Европейская классическая философия (Марков) - страница 61

Исходя из понятия объективности, Декарт начинает рассуждать о причинности. Если какую-либо вещь, хотя бы одну, мы признали очевидной, мы должны признать, что у вещи есть причина, которой она подкреплена, раз не подкреплена специальными доказательствами, а как бы аксиоматична для нашего ума. А это значит, что либо вещь причина самой себе, либо у нее есть какая-то другая вещь, которая ее причина. При этом причина должна быть не менее реальной или всеобщей, чем вещь-следствие, и заметим, в отличие от средневековой философии, где причина располагалась выше следствия, была всеобщим событием, определявшим частную историю вещи, в философии Декарта причина и следствие находятся на одном уровне.

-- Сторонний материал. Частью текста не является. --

-- ==== Sys2Proof/Machine/Matrix.lean ====
section
/-! DEFINITION. The matrix engine (11): slots and their sidecars, accumulator tiles, slot loads, products, pruning, the
matrix-vector stream, and `accr` and `accw`. An operation takes its effect when it issues, or, behind an earlier one on a slot or
tile of it that has not had its own, when that has; it occupies its slots and tiles until it is complete (11 R209; DESIGN CHOICE,
log 5). -/

namespace Sys2Proof.Machine

/-! ### Slots and tiles (11 R204 to R207) -/

/-- A team's claimed slot name. -/
def getName (s : State) (team k : Nat) : Option SlotName := (getTeam s team).bind (fun t => t.slots.find? (·.name == k))

def setName (s : State) (team : Nat) (x : SlotName) : State :=
  modTeam s team (fun t => { t with slots := t.slots.map (fun y => if y.name == x.name then x else y) })

/-- A team's tile. -/
def getTile (s : State) (team k : Nat) : Option Tile := (getTeam s team).bind (fun t => t.accs[k]?)

def setTile (s : State) (team k : Nat) (x : Tile) : State := modTeam s team (fun t => { t with accs := t.accs.set k x })

/-- A slot's type. -/
def SlotName.ty (x : SlotName) : Ty := (Ty.ofCode x.type.toNat).getD (.raw 8)

/-- Rows and columns by element width and form (11 R205); `form` is true for B. -/
def SlotName.dims (x : SlotName) : Nat × Nat :=
  if x.ty.width = 8 then (128, 128) else if x.form then (64, 128) else (128, 64)

/-- The byte of an element, and its code. -/
def SlotName.place (x : SlotName) (r c : Nat) : Nat := (x.dims.2 * r + c) * (x.ty.width / 8)
def SlotName.code (x : SlotName) (r c : Nat) : Nat := bytesGet x.store (x.place r c) (x.ty.width / 8)

/-- A type that a layout allows (11 R206): 0 dense, 1 block-scaled, 2 N:M. -/
def slotType (layout : Nat) (t : Ty) : Bool :=
  match t with
  | .b8 _ _ _ => true
  | .int _ 8 => layout != 1
  | .flt 8 7 => layout == 0
  | .flt 5 10 => layout == 0
  | _ => false

/-- A value under an e8m0 scale (02 R31, 11 R216). -/
def scaleVal (v : Val) (k : Nat) : Val :=
  if k = 0 then .na
  else match v with
    | .na => .na
    | v => if k = 0xFF then .nan
      else match v with
        | .fin neg n d => if 127 ≤ k then .fin neg (n * 2 ^ (k - 127)) d else .fin neg n (d * 2 ^ (127 - k))
        | v => v

/-- The value of a slot's element (11 R216). -/
def SlotName.val (x : SlotName) (r c : Nat) : Val :=
  let v := valOf x.ty false (x.code r c)
  if x.layout = 1 then scaleVal v (cellGet x.sidecar (4 * (r / 32) + c / 32)).toNat else v

/-- The accumulator kinds (11 R207). -/
def kindCode (t : Ty) : Nat := if t.isInt then 8 else 9
def kindTy (k : Nat) : Ty := if k = 8 then .int true 56 else .flt 11 44

/-! ### Faults and occupancy (11 R208, R209, R225) -/

/-- 0x17 for a name that is not claimed. -/
def needName (s : State) (g : Group) (k : Nat) : Option FaultInfo :=
  if (getName s g.team k).isSome then none else some (fault 0x17 k)

/-- 0x17 for a tile beyond the team's count. -/
def needTile (s : State) (g : Group) (k : Nat) : Option FaultInfo :=
  if (getTile s g.team k).isSome then none else some (fault 0x17 k)

/-- A fault on a condition. -/
def faultIf (b : Bool) (cause data : Nat) : Option FaultInfo := if b then some (fault cause data) else none

/-- The first fault of a list. -/
def firstFault (l : List (Option FaultInfo)) : Option FaultInfo := firstSome (fun o => o) l

/-- An operation enters the matrix engine. -/
def occupy (s : State) (g : Group) (m : MatrixOp) : State :=
  modCore s (whoOf s g).phys (fun c => { c with matrix := c.matrix ++ [{ m with team := g.team, group := g.id }] })

/-- The entry of a word: the slots and tiles that it names, and whether it is of class X (13 R257): a slot load, `slotw` or a
product. -/
def matrixEntry (i : Instr) (op : Option Nat) (todo : Option (Entry × Group)) (age : Nat) : MatrixOp :=
  { team := 0, group := 0, slots := (matrixNames i).1, tiles := (matrixNames i).2, op := op, todo := todo, issueAge := age
    access := match i with
      | .slotw .. => true
      | .slotl .. => true
      | .slott .. => true
      | .mmaS .. => true
      | .mmaX .. => true
      | .mmaSp .. => true
      | _ => false }

/-- The plan of a collective matrix instruction. -/
def planMatrix (x : Issue) : Plan := { planA x with own := diverged x.g }

/-! ### Claiming, releasing and loading (11 R212 to R215) -/

/-- Free physical slots of a core: a team holds its own until it is over, killed or not (21 R355). -/
def slotsFree (s : State) (core : Nat) : Nat := 16 - ((residents s core).map (fun t => t.slots.length)).foldl (· + ·) 0

/-- Another group of the core waits for a slot. -/
def slotQueued (s : State) (core : Nat) : Bool :=
  s.groups.any (fun g => g.wait == some .slotClaim && (whoOf s g).phys == core)

/-- What a matrix word does to its slots, its tiles and its group's counts; or the fault that stops it. -/
abbrev MatrixEffect := Issue → FaultInfo ⊕ State

/-- `slotr` (11 R212). -/
def slotrEffect (k : Nat) : MatrixEffect := fun x =>
  match needName x.s x.g k with
  | some f => .inl f
  | none => .inr (modTeam x.s x.g.team (fun t => { t with slots := (t.slots.filter (·.name != k)) }))

/-- What a load's reads of near memory observe (11 R227): what was ordered before its issue toward class X, at the age `age`. -/
def loadView (x : Issue) (age : Nat) : View := { classView x.s x.g maskX with own := age }

/-- `slotw` (11 R213): 64 bytes, each an element. -/
def slotwEffect (k age : Nat) : MatrixEffect := fun x =>
  match getName x.s x.g.team k with
  | none => .inl (fault 0x17 k)
  | some n =>
    if n.layout = 0 then .inl (fault 0x17 k)
    else match i64? (scalarA x) with
      | none => .inr x.s
      | some a =>
        let w := whoOf x.s x.g
        (match shapeFault x false a with
         | some f => .inl f
         | none => .inr (setName x.s x.g.team { n with
             sidecar := cellsOf 8 64 (fun j => nearSeen x.s w (loadView x age) (a.toNat + j) 1) }))

/-- The coordinates of a load: origin plus offset, exact (11 R214). -/
def originPlus (o : Coord) (k : Nat) : Coord := match o with | some y => coordOf (y + Int.ofNat k) | none => none

/-- The source coordinates of slot element (r, c). -/
def loadCoords (trans : Bool) (word : Nat) (r c : Nat) : List Coord :=
  let o0 : Coord := if word = na64 then none else i32? word
  let o1 : Coord := if word = na64 then none else i32? (word / 2 ^ 32)
  [originPlus o0 (if trans then r else c), originPlus o1 (if trans then c else r)]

Убедиться в том, что одна вещь – причина другой, мы можем просто исходя из того, что есть соответствие содержания объективной реальности формальной реальности. Например, мы можем сомневаться в существовании птиц. Но мы не усомнимся в том, что птицы формально имеют перья вне зависимости от того, существуют они или нет. Так как птицы с перьями имеют большую объективную реальность, чем птицы без перьев (мы сейчас не рассматриваем пингвинов, а продолжаем наш условный пример), то здесь содержание объективной реальности, наша способность познавать птиц с перьями, соответствует формальной реальности, иначе говоря, тому, что птица с перьями реальнее перьев с птицей.

Именно из этого рассуждения выводится бытие Бога. Если я могу представить себе совершенство хотя бы потому, что знаю, что оно лучше отдельных вещей, то я должен представить себе и Бога как причину этого совершенства. И даже если любая совершенная вещь будет воображаемой, то Бог воображаемым не будет, так как он окажется и причиной вещей, и причиной нашей способности воображать совершенство.

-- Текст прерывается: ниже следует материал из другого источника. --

/-- Load the entries of a window that do not record the descriptor (18 R327). -/
def loadBias (y : Die) (ctx d b0 e : Nat) (arr : Nat → Nat) : Die :=
  (List.range e).foldl (fun y j =>
    let k := b0 + j
    if biasOf y ctx d k then y
    else { y with bias := cellSet y.bias k (BitVec.ofNat 32 (arr j)),
                  biasDesc := (k, ctx, BitVec.ofNat 64 d) :: (y.biasDesc.filter (fun b => b.1 != k)) }) y

/-- A full batch of a die: the descriptor that has received its tokens. -/
def fullBatch (s : State) (k : Nat) : Option Routing :=
  (getDie s k).routing.find? (fun r => r.failure.isNone && !r.received.isEmpty &&
    decide (routeField s r.context r.desc.toNat 8 4 ≤ r.received.length))

/-- The full batch runs the customer's program. -/
def customBatch (s : State) (k : Nat) : Bool :=
  match fullBatch s k with | some r => routeField s r.context r.desc.toNat 4 1 == 1 | none => false

/-- Route the tokens of a batch in ascending order: the die, and the run; or the cause of a failure (18 R332, 25 R380). -/
def routeTokens (s : State) (k at_ : Nat) (r : Routing) : Die × (EStop ⊕ BatchRun) :=
  let ctx := r.context
  let d := r.desc.toNat
  let f := routeField s ctx d
  let e := f 0 2
  (List.range (f 8 4)).foldl (fun (acc : Die × (EStop ⊕ BatchRun)) tok =>
    match acc.2 with
    | .inl x => (acc.1, .inl x)
    | .inr b =>
      let (a, carried) := match r.received.find? (·.1 == tok) with | some y => (y.2.1.toNat, y.2.2) | none => (0xFFFFFFFF, [])
      match readScores s (admiral ctx (scratchDie d)) carried a e (f 3 1 == 1) (fun j => (cellGet acc.1.bias (f 5 1 + j)).toNat) with
      | .inl x => (acc.1, .inl x)
      | .inr sc =>
        let (y, picks) := if f 4 1 = 1 then programPicks acc.1 at_ (f 2 1) e sc
          else (acc.1, some (pickExperts (f 2 1) sc.plain sc.adjusted))
        match picks with
        | none => (y, .inl (.flt 0x15))
        | some p => (y, .inr (placeToken (f 0x30 4) (f 0x34 4) (f 8 4) (f 0x28 4 * f 0xC 4) tok (f 0x10 4) p b)))
    (getDie s k, .inr { counts := List.replicate e 0, loads := List.replicate e 0 })

/-- Write for a batch; a part with an error that the write does not cover stops it (18 R340). -/
def batchPut (w : Who) (l : List BatchWrite) (s : State) : State × Bool :=
  l.foldl (fun acc b =>
    if acc.2 then acc
    else if nearBad acc.1 w true b.a b.n then (acc.1, true)
    else (nearStore acc.1 w deviceWriter b.a b.n b.x, false)) (s, false)

/-- The task decrements of a batch, each a release of the writes `ages` toward its task (18 R339): the number refused, and whether
a handle met an error (18 R335). -/
def batchTasks (s : State) (w : Who) (handles tiles t : Nat) (counts ages : List Nat) : State × Nat × Bool :=
  let all := counts.zipIdx.flatMap (fun y => (List.range ((y.1 + t - 1) / t)).map (fun i => handles + 4 * (tiles * y.2 + i)))
  all.foldl (fun (acc : State × Nat × Bool) a =>
    if acc.2.2 then acc
    else if nearBad acc.1 w false a 4 then (acc.1, acc.2.1, true)
    else
      let h := nearRead acc.1 w a 4
      match decTask acc.1 w.ctx h 1 with
      | .skip => acc
      | .bad => (acc.1, acc.2.1 + 1, false)
      | .done s => (releaseAt s (taskPoint w.ctx h) ages, acc.2.1, false)) (s, 0, false)

/-- What a batch releases: the accesses before its packets, and what the Admiral has written for it since an age (18 R337, R339). -/
def batchAges (s : State) (ctx d n since : Nat) : List Nat :=
  joinAges (released s (.batch ctx d n)) ((madeBy s deviceWriter).filter (since ≤ ·))

/-- The last write of a batch: the count of the batches routed, a release of all that the batch releases (18 R337; DEDUCED with
every class in its mask, log 4). -/
def batchRouted (s : State) (ctx d n : Nat) (ages : List Nat) : State :=
  let r : Release := { group := 0, team := 0, mask := 0b111111, arms := [], age := 0, acquired := ages }
  let s := nearStore s (admiral ctx (scratchDie d)) { deviceWriter with releases := [r] } (d + 0x10) 4 (n + 1)
  releaseAt s (.batch ctx d n) ages

/-- Complete a routed batch in the order of 18 R337: records; lists and counts; decrements; bias array; the descriptor's counts. -/
def completeBatch (s : State) (k : Nat) (r : Routing) (run : BatchRun) : State :=
  let ctx := r.context
  let d := r.desc.toNat
  let w := admiral ctx (scratchDie d)
  let f := routeField s ctx d
  let b0 := f 5 1
  let fresh_ := (List.range (f 0 2)).map (fun j =>
    newBias (f 0x18 4) (f 0x1C 4) (f 0x20 4) (cellGet (getDie s k).bias (b0 + j)).toNat (run.loads.getD j 0))
  let counts := run.counts.zipIdx.map (fun y => (⟨f 0x38 4 + 4 * y.2, 4, y.1⟩ : BatchWrite))
  let biases := fresh_.zipIdx.map (fun y => (⟨d + 0x80 + 4 * y.2, 4, y.1⟩ : BatchWrite))
  let first := run.records ++ run.lists ++ counts
  if routeSealed s ctx d || (first ++ biases).any (fun b => sealHit s w b.a b.n) then failRoute s ctx d 0x13
  else
    let a := batchPut w first s
    if a.2 then failRoute a.1 ctx d 0x50
    else
      let n := f 0x10 4
      let t := batchTasks a.1 w (f 0x3C 4) (f 0x28 4) (f 0xC 4) run.counts (batchAges a.1 ctx d n s.age)
      let u := setRouteField t.1 ctx d 0x2C 4 (f 0x2C 4 + t.2.1)
      if t.2.2 then failRoute u ctx d 0x50
      else
        let b := batchPut w biases u
        if b.2 then failRoute b.1 ctx d 0x50
        else
          let u := modDie b.1 k (fun y => { y with
            bias := cellSetAll y.bias (fresh_.zipIdx.map (fun z => (b0 + z.2, BitVec.ofNat 32 z.1))) })
          let u := setRouteField u ctx d 0x14 4 0
          let u := batchRouted u ctx d n (batchAges u ctx d n s.age)
          setRouting u k { r with received := [], batch := BitVec.ofNat 32 (n + 1) }

/-- Route a full batch (18 R332 to R337). A program works in the private memory at `at_`. -/
def routeBatch (s : State) (k at_ : Nat) (r : Routing) : State :=
  let ctx := r.context
  let d := r.desc.toNat
  let f := routeField s ctx d
  let loads := (List.range (f 0 2)).any (fun j => !biasOf (getDie s k) ctx d (f 5 1 + j) &&
    nearBad s (admiral ctx (scratchDie d)) false (d + 0x80 + 4 * j) 4)
  if routeBad s ctx d || loads then failRoute s ctx d 0x50
  else if (routeFailure s ctx d).isSome then setRouting s k { r with received := [] }
  else
    let s := setDie s k (loadBias (getDie s k) ctx d (f 5 1) (f 0 2) (fun j => f (0x80 + 4 * j) 4))
    let t := routeTokens s k at_ r
    let s := setDie s k t.1
    match t.2 with
    | .inl (.flt c) => failRoute s ctx d c
    | .inl (.park ..) => s
    | .inr run => completeBatch s k r run

/-- `topk.r` (18 R323). -/
def execTopkR (e : Bool) (i : BitVec 4) (sf : BitVec 4) (l : BitVec 3) (n : BitVec 5) (s : State) :
    Host.Outcome State Fault Refusal := runWord (.topkR e i sf l n) s (planTopk i.toNat sf.toNat n.toNat) scalarPlaces (topkBody true i.toNat sf.toNat l.toNat)

/-- `topk.c` (18 R323). -/
def execTopkC (e : Bool) (i : BitVec 4) (sf : BitVec 4) (l : BitVec 3) (n : BitVec 5) (s : State) :
    Host.Outcome State Fault Refusal := runWord (.topkC e i sf l n) s (planTopk i.toNat sf.toNat n.toNat) scalarPlaces (topkBody false i.toNat sf.toNat l.toNat)

/-- `rqpush` (18 R330). -/
def execRqpush (e : Bool) (d : Opnd) (a : Opnd) (r : BitVec 3) (s : State) :
    Host.Outcome State Fault Refusal := runWord (.rqpush e d a r) s (planRqpush r.toNat) [] rqpushBody

/-- `rqwait` (18 R338). -/
def execRqwait (t : Bool) (d : Opnd) (a : Opnd) (r : BitVec 3) (s : State) :
    Host.Outcome State Fault Refusal := runWord (.rqwait t d a r) s (planRqwait r.toNat) [] rqwaitBody

end Sys2Proof.Machine
end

Эту способность воображения как, по сути дела, способность интеллектуального моделирования Декарт раскрыл в трактате «Человек», в котором формирование и воспитание нашей чувственности выводится из парадоксальности нашего физического и даже физиологического положения в мире. Мы, существа телесные и интеллектуальные, всякий раз видим кипение стихий, столкновение различных принципов в окружающей нас природе и вдруг открываем, что те же самые масштабные сражения происходят и в нас самих.

Скажем, мы узнаём, что как сено сушится при сжатии благодаря теплу, так же точно теплом от пищи подпитывается организм. Декарт вовсе не довольствовался бы приглаженностью простых связей, но он нашел яркие лейблы, поразительные понятия, которые и должны бить в самую сердцевину природных явлений. Конечно, Декарт живет уже в мире экспериментов, в мире, где изготовление автомата – самый быстрый способ прийти из точки А в точку Б при понимании всего состава мира. Но как только Декарт начинает говорить об устройстве органов чувств, мы сразу попадаем в мир напряженного диалога с самой вещественной реальностью.